The Tragedy of a Giant

Aktualisiert: 16. Mai


This essay is a reflection on an investment mistake and only loosely related to reality.


In memory of Charlie Munger, this fictional “story can best be understood as a classic tragedy in which one flaw is inexorably punished by remorseless Fate”. The flaw was a lack of proper financial management. The tragedy was that this flaw hit an important company with great people and products.


The company’s founder and CEO was highly successful and widely respected, not only for her business wisdom but also life philosophy. She saved the company – and with it the whole industry - from almost certain ruin and, within a few decades, transformed it into the unquestioned global leader, growing sales organically in the mid-single digits and profits at double that rate while avoiding financial debt, creating value for all stakeholders. At times, the company was the biggest employer of her home country, a fact that made her especially proud.

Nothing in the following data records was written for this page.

-- ==== Sys2Proof/Laws/Ops.lean ====
section
/-! SUPPORT. What each shared operation can do, said once: a draw in either build, the shifter, the
buffer write, the loop of `FILL`. -/

namespace Sys2Proof.Machine

/-- A lane whose mask and shift amounts are 0 becomes 0, whatever it held. -/
theorem laneStep_zero (p : Word) :
    xor32 (shl32 (and32 p 0) 0) (shr32 (xor32 (shl32 p 0) p) 0) = 0 := by
  simp [xor32, shl32, shr32, and32]

@[simp] theorem State.advance_z1 (s : State) : s.advance.z1 = f1 s.z1 := by
  unfold State.advance; split <;> rfl

@[simp] theorem State.advance_z2 (s : State) : s.advance.z2 = f2 s.z2 := by
  unfold State.advance; split <;> rfl

@[simp] theorem State.advance_z3 (s : State) : s.advance.z3 = f3 s.z3 := by
  unfold State.advance; split <;> rfl

/-- A draw zeroes the padding lane of a `VECTOR` build and leaves the field alone in a `SCALAR` build.
-/
@[simp] theorem State.advance_pad (s : State) :
    s.advance.pad = if s.build.engine = .vector then 0 else s.pad := by
  unfold State.advance
  split
  · simp_all
  · rename_i h; rw [h]; exact laneStep_zero s.pad

/-- The output is the xor of the three words in either build. -/
theorem State.output_eq (s : State) : s.output = s.z1 ^^^ s.z2 ^^^ s.z3 := by
  unfold State.output; split <;> rfl

/-- The state after a draw, in either build, as one record. -/
theorem State.advance_eq (s : State) :
    s.advance = { s with
      z1 := f1 s.z1, z2 := f2 s.z2, z3 := f3 s.z3
      pad := if s.build.engine = .vector then 0 else s.pad } := by
  have hp := s.advance_pad
  unfold State.advance at hp ⊢
  split at hp <;> rename_i h <;> simp only [h] at hp ⊢
  · rw [← hp]; rfl
  · rw [← hp]; rfl

/-- A response waits for nothing and changes no word, so it commutes with a draw. -/
theorem State.advance_respond (s : State) (r : Response) :
    (s.respond r).advance = s.advance.respond r := by
  simp [State.advance_eq, State.respond]

@[simp] theorem State.draw32_fst (s : State) : s.draw32.1 = s.advance := rfl

@[simp] theorem State.draw32_snd (s : State) : s.draw32.2 = s.advance.output := rfl

@[simp] theorem shiftOut_length (n : Nat) (h : Word) : (shiftOut n h).length = n := by
  induction n generalizing h with
  | zero => rfl
  | succ n ih => simp [shiftOut, ih]

@[simp] theorem memWrite_length (buf : List Byte) (addr n : Nat) (v : Word) :
    (memWrite buf addr n v).length = buf.length := by
  induction n with
  | zero => rfl
  | succ n ih => simp [memWrite, ih]

/-- The loop of `FILL` delivers the bytes wanted when it has draws enough for them. -/
theorem fillChunks_length (d n : Nat) (s : State) (h : n ≤ 4 * d) :
    (fillChunks d n s).2.length = n := by
  induction d generalizing n s with
  | zero => simp [fillChunks]; omega
  | succ d ih => simp only [fillChunks, List.length_append, shiftOut_length, ih _ _ (by omega : n - 4 ≤ 4 * d)]; omega

/-- The loop of `FILL` leaves the flag, the build and the two channels alone. -/
theorem fillChunks_frame (d n : Nat) (s : State) :
    (fillChunks d n s).1.valid = s.valid ∧ (fillChunks d n s).1.build = s.build ∧
      (fillChunks d n s).1.moves = s.moves ∧ (fillChunks d n s).1.delivered = s.delivered := by
  induction d generalizing n s with
  | zero => simp [fillChunks]
  | succ d ih => simpa [fillChunks] using ih (n - 4) s.advance

theorem drawsFor_enough (n : Nat) : n ≤ 4 * drawsFor n := by unfold drawsFor; omega

end Sys2Proof.Machine
end

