-- ==== Sys2Proof/Tests/Slice0.lean ====
section
/-! SUPPORT. The model's own tests. Expected values come from the spec (the file and section is named
at each group), never from the model. The theorems named `witness_...` show that the hypotheses of the
statement they name can be met, at the edges of its ranges. -/

namespace Sys2Proof.Tests

open Sys2Proof Sys2Proof.Machine

/-- The state of an outcome, if it is a next state. -/
def stateOf : Host.Outcome State Fault Refusal → Option State
  | .next s => some s
  | .fault _ => none
  | .refused _ => none

/-- A seeded block with the given words, of the given engine, with `LEN_W = 32`. -/
def seeded (e : Engine) (z1 z2 z3 : Word) : State :=
  { State.reset with
    z1 := z1, z2 := z2, z3 := z3, valid := true
    build := { engine := e, lenW := 32 } }

/-- The words and the flag of the outcome. -/
def wordsOf (o : Host.Outcome State Fault Refusal) : Option (Word × Word × Word × Bool) :=
  (stateOf o).map fun s => (s.z1, s.z2, s.z3, s.valid)

/-- The responses of the outcome. -/
def responsesOf (o : Host.Outcome State Fault Refusal) : Option (List Response) :=
  (stateOf o).map fun s => s.delivered

/-! ### Well-formedness: each check refuses an ill-formed term (rule R6) -/

theorem test_wf_refuses_long_fill : (Instr.fill (2 ^ 32)).wf Config.resetBuild = false := by decide
theorem test_wf_takes_longest_fill : (Instr.fill (2 ^ 32 - 1)).wf Config.resetBuild = true := by decide
theorem test_build_refuses_width_zero : Build.wf ⟨.scalar, 0⟩ = false := by decide
theorem test_build_refuses_width_97 : Build.wf ⟨.vector, 97⟩ = false := by decide
theorem test_build_takes_edges : Build.wf ⟨.scalar, 1⟩ = true ∧ Build.wf ⟨.vector, 96⟩ = true := by
  decide

/-! ### Decoding: words written out from 30_encoding.md R47 and 95_test_vectors.md section 8 -/

theorem test_decode_seedb : decodeTableWord 104 0x1000002590000012D0000007B =
    some (.seedb #v[123, 0, 0, 0, 45, 1, 0, 0, 89, 2, 0, 0]) := by decide
theorem test_decode_seedb_order : decodeTableWord 104 0x10C0B0A090807060504030201 =
    some (.seedb #v[1, 2, 3, 4, 5, 6, 7, 8, 9, 10, 11, 12]) := by decide
theorem test_decode_seedw : decodeTableWord 104 0x200043400000128007A001E80 =
    some (.seedw 0x7A001E80 0x00012800 0x00043400) := by decide
theorem test_decode_next32_ignores : decodeTableWord 104 0x3FFFFFFFFFFFFFFFFFFFFFFFF =
    some .next32 := by decide
theorem test_decode_next64 : decodeTableWord 104 0x4000000000000000000000000 = some .next64 := by
  decide
theorem test_decode_fill_ignores_high : decodeTableWord 104 0x50000000000ABCDEF00000005 =
    some (.fill 5) := by decide
theorem test_decode_reserved_zero : decodeTableWord 104 0 = none := by decide
theorem test_decode_reserved_six : decode Config.resetBuild 0x6000000000000000000001234 =
    .error (.reservedOpcode 6) := by rfl
theorem test_decode_reserved_seven : decode Config.resetBuild 0x7FFFFFFFFFFFFFFFFFFFFFFFF =
    .error (.reservedOpcode 7) := by rfl
theorem test_encode_fill : encode (.fill 7) = 0x5000000000000000000000007 := by decide
theorem test_assemble_raw : assemble (.raw 0x7000000000000000000000000) =
    .cmd 0x7000000000000000000000000 := by decide
theorem test_assemble_command : assemble (.command (.seedw 3 15 31)) =
    .cmd 0x20000001F0000000F00000003 := by decide

/-! ### Datapath: 95_test_vectors.md sections 2, 3 and 6 -/

theorem test_shl32_drops : shl32 0x00080000 13 = 0 ∧ shl32 0x00040000 13 = 0x80000000 := by decide
theorem test_shr32_is_logical : shr32 0x80000000 19 = 0x00001000 := by decide
theorem test_umax32_is_unsigned : umax32 0x80000000 2 = 0x80000000 ∧ umax32 1 2 = 2 := by decide
theorem test_components : f1 0xDEADBEEF = 0xDBEEED2E ∧ f2 0xDEADBEEF = 0xEADBEED2 ∧
    f3 0xDEADBEEF = 0x7DC57809 := by decide
theorem test_components_top_bit : f1 0x80000000 = 0x00001000 ∧ f2 0x80000000 = 0x00000040 ∧
    f3 0x80000000 = 0x00100000 := by decide
theorem test_vStep_garbage_lane :
    vStep ⟨0xFFFFFFFF, 0xFFFFFFFF, 0xFFFFFFFF, 0xFFFFFFFF⟩ =
      ⟨0xFFFFE000, 0xFFFFFF80, 0xFFE00000, 0⟩ := by decide
/-- The codes of 30_encoding.md R42. -/
theorem test_status_codes :
    statusCode .ok = 0 ∧ statusCode .invalidSeed = 1 ∧ statusCode .notSeeded = 2 ∧
    statusCode .illegalCommand = 3 := by decide
theorem test_hXor3 : hXor3 (vStep ⟨2, 8, 16, 1⟩) = 0x00202080 := by decide
theorem test_toLeBytes : toLeBytes 0xFF000001 = [0x01, 0x00, 0x00, 0xFF] := by decide
theorem test_memWrite_partial : memWrite [9, 9, 9, 9, 9, 9] 2 3 0x04A7B283 =
    [9, 9, 0x83, 0xB2, 0xA7, 9] := by decide

/-! ### One step of each command: 95_test_vectors.md sections 5, 7 and 8 -/

theorem test_seedb_promotes :
    wordsOf (exec (.seedb #v[1, 0, 0, 0, 7, 0, 0, 0, 15, 0, 0, 0]) State.reset) =
      some (2, 8, 16, true) := by decide
theorem test_seedb_weights :
    wordsOf (exec (.seedb #v[0x78, 0x56, 0x34, 0x12, 0xF0, 0xDE, 0xBC, 0x9A, 0xA9, 0xCB, 0xED, 0x0F])
      (seeded .vector 123 301 601)) =
      some (0x12345678, 0x9ABCDEF0, 0x0FEDCBA9, true) := by decide
theorem test_seedw_rejects :
    stateOf (exec (.seedw 2 8 15) (seeded .scalar 123 301 601)) =
      some { seeded .scalar 123 301 601 with delivered := [⟨.invalidSeed, 0, []⟩] } := by decide
theorem test_seedw_unsigned :
    wordsOf (exec (.seedw 0x80000000 8 16) State.reset) = some (0x80000000, 8, 16, true) := by decide
theorem test_next32_first :
    stateOf (exec .next32 (seeded .scalar 123 301 601)) =
      some { seeded .scalar 0x0007A001 0x00001280 0x04A00002 with
        delivered := [⟨.ok, 78099075, []⟩] } := by decide
theorem test_next32_vector :
    stateOf (exec .next32 { seeded .vector 2 8 16 with pad := 0xDEADBEEF }) =
      some { seeded .vector 0x00002000 0x00000080 0x00200000 with
        delivered := [⟨.ok, 2105472, []⟩] } := by decide
theorem test_next64_high_first :
    responsesOf (exec .next64 (seeded .scalar 123 301 601)) =
      some [⟨.ok, 0x04A7B2837A050280, []⟩] := by decide
theorem test_next64_unseeded :
    stateOf (exec .next64 State.reset) =
      some { State.reset with delivered := [⟨.notSeeded, 0, []⟩] } := by decide
theorem test_fill_partial :
    stateOf (exec (.fill 7) (seeded .scalar 123 301 601)) =
      some { seeded .scalar 0x7A001E80 0x00012800 0x00043400 with
        delivered := [⟨.ok, 0, [0x83, 0xB2, 0xA7, 0x04, 0x80, 0x02, 0x05]⟩] } := by decide
theorem test_fill_zero_unseeded :
    responsesOf (exec (.fill 0) State.reset) = some [⟨.notSeeded, 0, []⟩] := by decide
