-- ==== Sys2Proof/Laws/Operands.lean ====
section
/-! SUPPORT. Byte order and sign: a half splits into its bytes and comes back, and the numeric values of
the readings. -/

namespace Sys2Proof.Machine

@[simp] theorem le16_toNat (b0 b1 : Byte) : (le16 b0 b1).toNat = b0.toNat + 256 * b1.toNat := by
  have h0 := b0.isLt
  have h1 := b1.isLt
  simp only [le16, BitVec.toNat_ofNat]
  omega

@[simp] theorem loByte_le16 (b0 b1 : Byte) : loByte (le16 b0 b1) = b0 := by
  have h0 := b0.isLt
  apply BitVec.eq_of_toNat_eq
  simp only [loByte, le16_toNat, BitVec.toNat_ofNat]
  omega

@[simp] theorem hiByte_le16 (b0 b1 : Byte) : hiByte (le16 b0 b1) = b1 := by
  have h0 := b0.isLt
  have h1 := b1.isLt
  apply BitVec.eq_of_toNat_eq
  simp only [hiByte, le16_toNat, BitVec.toNat_ofNat]
  omega

@[simp] theorem le16_loByte_hiByte (h : Half) : le16 (loByte h) (hiByte h) = h := by
  have hl := h.isLt
  apply BitVec.eq_of_toNat_eq
  simp only [loByte, hiByte, le16_toNat, BitVec.toNat_ofNat]
  omega

/-- `sext_16` lies in -32768..32767 (R10). -/
theorem sext16_range (v : Half) : -32768 ≤ sext16 v ∧ sext16 v ≤ 32767 := by
  have hl := v.isLt
  unfold sext16
  split <;> omega

theorem le32_toNat (b0 b1 b2 b3 : Byte) :
    (le32 b0 b1 b2 b3).toNat =
      b0.toNat + 2 ^ 8 * b1.toNat + 2 ^ 16 * b2.toNat + 2 ^ 24 * b3.toNat := by
  have h0 := b0.isLt
  have h1 := b1.isLt
  have h2 := b2.isLt
  have h3 := b3.isLt
  simp only [le32, BitVec.toNat_ofNat]
  omega

/-- A length that is not negative as an int32 is below 2^31 (R268). -/
theorem signed32_range (v : Long) : -(2 ^ 31) ≤ signed32 v ∧ signed32 v < 2 ^ 31 := by
  have hl := v.isLt
  unfold signed32
  split <;> omega

end Sys2Proof.Machine
end

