/-- A data byte in graphics memory belongs to one of the first 2048 tiles, so its pixels lie at most 16383
columns and rows from the origin (R194). -/
theorem byte_place_le (tw : Nat) {k : Nat} (h : k < 65532) :
    byteColumn tw k + 1 ≤ 16383 ∧ byteRow tw k ≤ 16383 := by
  have htx : k / 32 % tw ≤ k / 32 := Nat.mod_le _ _
  have hty : k / 32 / tw ≤ k / 32 := Nat.div_le_self _ _
  show 8 * (k / 32 % tw) + 2 * (k % 4) + 1 ≤ 16383 ∧ 8 * (k / 32 / tw) + k % 32 / 4 ≤ 16383
  omega

/-- A pixel within those places, at a signed 16-bit origin (R194). -/
theorem layoutPixel_bounded (m : Memory) (x y : Half) (tw : Nat) {cx cy : Nat} (hcx : cx ≤ 16383)
    (hcy : cy ≤ 16383) : ∃ (px py : Int) (c : Color),
      layoutPixel m x.toInt y.toInt tw cx cy = .pixel px py 2 c ∧
      -65536 ≤ px ∧ px ≤ 98300 ∧ -65536 ≤ py ∧ py ≤ 98300 := by
  obtain ⟨hx, hx'⟩ := sext16_range x
  obtain ⟨hy, hy'⟩ := sext16_range y
  rw [sext16_eq_toInt] at hx hx' hy hy'
  refine ⟨(x.toInt + cx) * 2, (y.toInt + cy) * 2, _, rfl, ?_⟩
  omega

theorem layoutPixel_shift (m : Memory) (ox1 oy1 ox2 oy2 : Int) (tw cx cy : Nat) :
    (layoutPixel m ox1 oy1 tw cx cy).shift (2 * (ox2 - ox1)) (2 * (oy2 - oy1)) =
      layoutPixel m ox2 oy2 tw cx cy := by
  have hx : (ox1 + cx) * 2 + 2 * (ox2 - ox1) = (ox2 + cx) * 2 := by ring
  have hy : (oy1 + cy) * 2 + 2 * (oy2 - oy1) = (oy2 + cy) * 2 := by ring
  show Event.pixel ((ox1 + cx) * 2 + 2 * (ox2 - ox1)) ((oy1 + cy) * 2 + 2 * (oy2 - oy1)) 2 _ = _
  rw [hx, hy]
  rfl

theorem byteEvents_shift (m : Memory) (ox1 oy1 ox2 oy2 : Int) (tw k : Nat) :
    (byteEvents m ox1 oy1 tw k).map (Event.shift (2 * (ox2 - ox1)) (2 * (oy2 - oy1))) =
      byteEvents m ox2 oy2 tw k := by
  simp only [byteEvents, List.map_cons, List.map_nil, layoutPixel_shift]

end Sys2Proof.Machine

namespace Sys2Proof.Proofs

open Sys2Proof.Machine

/-- Settles O38: a colour is lit where its half of the byte is not 0. -/
theorem dataByteGivesLeftThenRightPixel : Obligations.DataByteGivesLeftThenRightPixel := by
  intro m ox oy ty tx py px ptr hptr
  rw [drawPair_eq, if_pos hptr, pairEvents, colorOf_highNibble, colorOf_lowNibble, Int.add_zero]
  rfl

/-- Settles O39: each of the four loops reads the data bytes of its passes, so the decode reads all of the
bitmap's, up to the end of graphics memory. -/
theorem decoderLoopsEqualTheLayoutFormula : Obligations.DecoderLoopsEqualTheLayoutFormula :=
  fun m ox oy => (decodeBitmap_eq_flatMap m ox oy).trans (layoutEvents_eq_flatMap m ox oy).symm

/-- Settles O40: two events for each of the `N` data bytes. -/
theorem decodeEmitsTwoEventsPerDataByte : Obligations.DecodeEmitsTwoEventsPerDataByte := by
  intro m ox oy
  have htwo (k : Nat) : (byteEvents m ox oy (tilesAcross (bitmapWidth m)) k).length = 2 := rfl
  rw [decodeBitmap_eq_flatMap, List.length_flatMap]
  simp only [htwo, List.map_const', List.sum_replicate, List.length_range, smul_eq_mul]
  rw [Nat.mul_comm]
  rfl

/-- Settles O41: an empty bitmap has no data bytes. -/
theorem emptyBitmapDrawsNothing : Obligations.EmptyBitmapDrawsNothing := by
  intro m ox oy hempty
  have hnone : dataBytes m = 0 := by
    have hno_tiles : tilesAcross 0 = 0 := rfl
    rw [dataBytes_eq]
    obtain h | h := hempty <;> simp [h, hno_tiles]
  rw [decodeBitmap_eq_flatMap, hnone]
  rfl

/-- Settles O42: the end of graphics memory bounds the places, and the origin is a signed half. -/
theorem decodedCoordinatesAreBounded : Obligations.DecodedCoordinatesAreBounded := by
  intro m x y e he
  obtain ⟨k, hk, he⟩ := mem_decodeBitmap_iff.1 he
  rw [dataBytes_eq] at hk
  obtain ⟨hcol, hrow⟩ := byte_place_le (tilesAcross (bitmapWidth m))
    (Nat.lt_of_lt_of_le hk (Nat.min_le_right _ _))
  obtain rfl | rfl : e = _ ∨ e = _ := by simpa [byteEvents] using he
  · exact layoutPixel_bounded m x y _ (Nat.le_of_succ_le hcol) hrow
  · exact layoutPixel_bounded m x y _ hcol hrow

/-- Settles O43: the origin enters a pixel only as a sum with its place. -/
theorem decodesAtTwoOriginsAreTranslates : Obligations.DecodesAtTwoOriginsAreTranslates := by
  intro m ox1 oy1 ox2 oy2
  rw [decodeBitmap_eq_flatMap, decodeBitmap_eq_flatMap, List.map_flatMap]
  simp only [byteEvents_shift]

/-- Settles O44: the data bytes of the decode are the pairs of the bitmap's tiles that lie in graphics
memory, and each pixel is one of the two of its pair. -/
theorem exactlyTheLaidOutPixelsAreDrawn : Obligations.ExactlyTheLaidOutPixelsAreDrawn := by
  intro m ox oy e
  rw [mem_decodeBitmap_iff, dataBytes_eq]
  constructor
  · rintro ⟨k, hk, he⟩
    obtain ⟨hk_tiles, hk_mem⟩ := Nat.lt_min.1 hk
    obtain ⟨ty, tx, py, px, hty, htx, hpy, hpx, rfl⟩ := exists_tileByte_of_lt hk_tiles
    obtain ⟨b, hb, rfl⟩ := (mem_byteEvents_tileByte ty htx hpy hpx).1 he
    refine ⟨8 * tx + 2 * px + b, 8 * ty + py, by omega, by omega, ?_, rfl⟩
    rw [layoutOffset_tileByte _ _ _ hpy hpx hb]
    simp only [Config.gfxMemSize]
    omega
  · rintro ⟨cx, cy, hcx, hcy, hoff, rfl⟩
    have htx : cx / 8 < tilesAcross (bitmapWidth m) := by omega
    have hty : cy / 8 < tilesAcross (bitmapHeight m) := by omega
    have hpy : cy % 8 < 8 := Nat.mod_lt _ (by decide)
    have hpx : cx % 8 / 2 < 4 := by omega
    rw [layoutOffset_eq] at hoff
    simp only [Config.gfxMemSize] at hoff
    refine ⟨tileByte _ (cy / 8) (cx / 8) (cy % 8) (cx % 8 / 2),
      Nat.lt_min.2 ⟨tileByte_lt hty htx hpy hpx, by omega⟩,
      (mem_byteEvents_tileByte _ htx hpy hpx).2 ⟨cx % 2, Nat.mod_lt _ (by decide), ?_⟩⟩
    have hcol : 8 * (cx / 8) + 2 * (cx % 8 / 2) + cx % 2 = cx := by omega
    rw [hcol, Nat.div_add_mod]

end Sys2Proof.Proofs
end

Suppliers appreciated their big and reliable customer who always paid on time and valued win-win relationships. Customers were happy buying the company’s highly engineered and beautiful products. Employees loved to show up for work every day, applying their highly trained skills. The government was thankful for the big tax payment that it received on a yearly basis. And investors were proud to own a company that showed a return on equity well above 10% in almost every single year, despite never paying a dividend. Twice in its long history the company had to endure a financial loss because highly volatile revenues hit on significant operating leverage. But both times the challenges were easily overcome due to the web of deserved trust that the management team has previously built up.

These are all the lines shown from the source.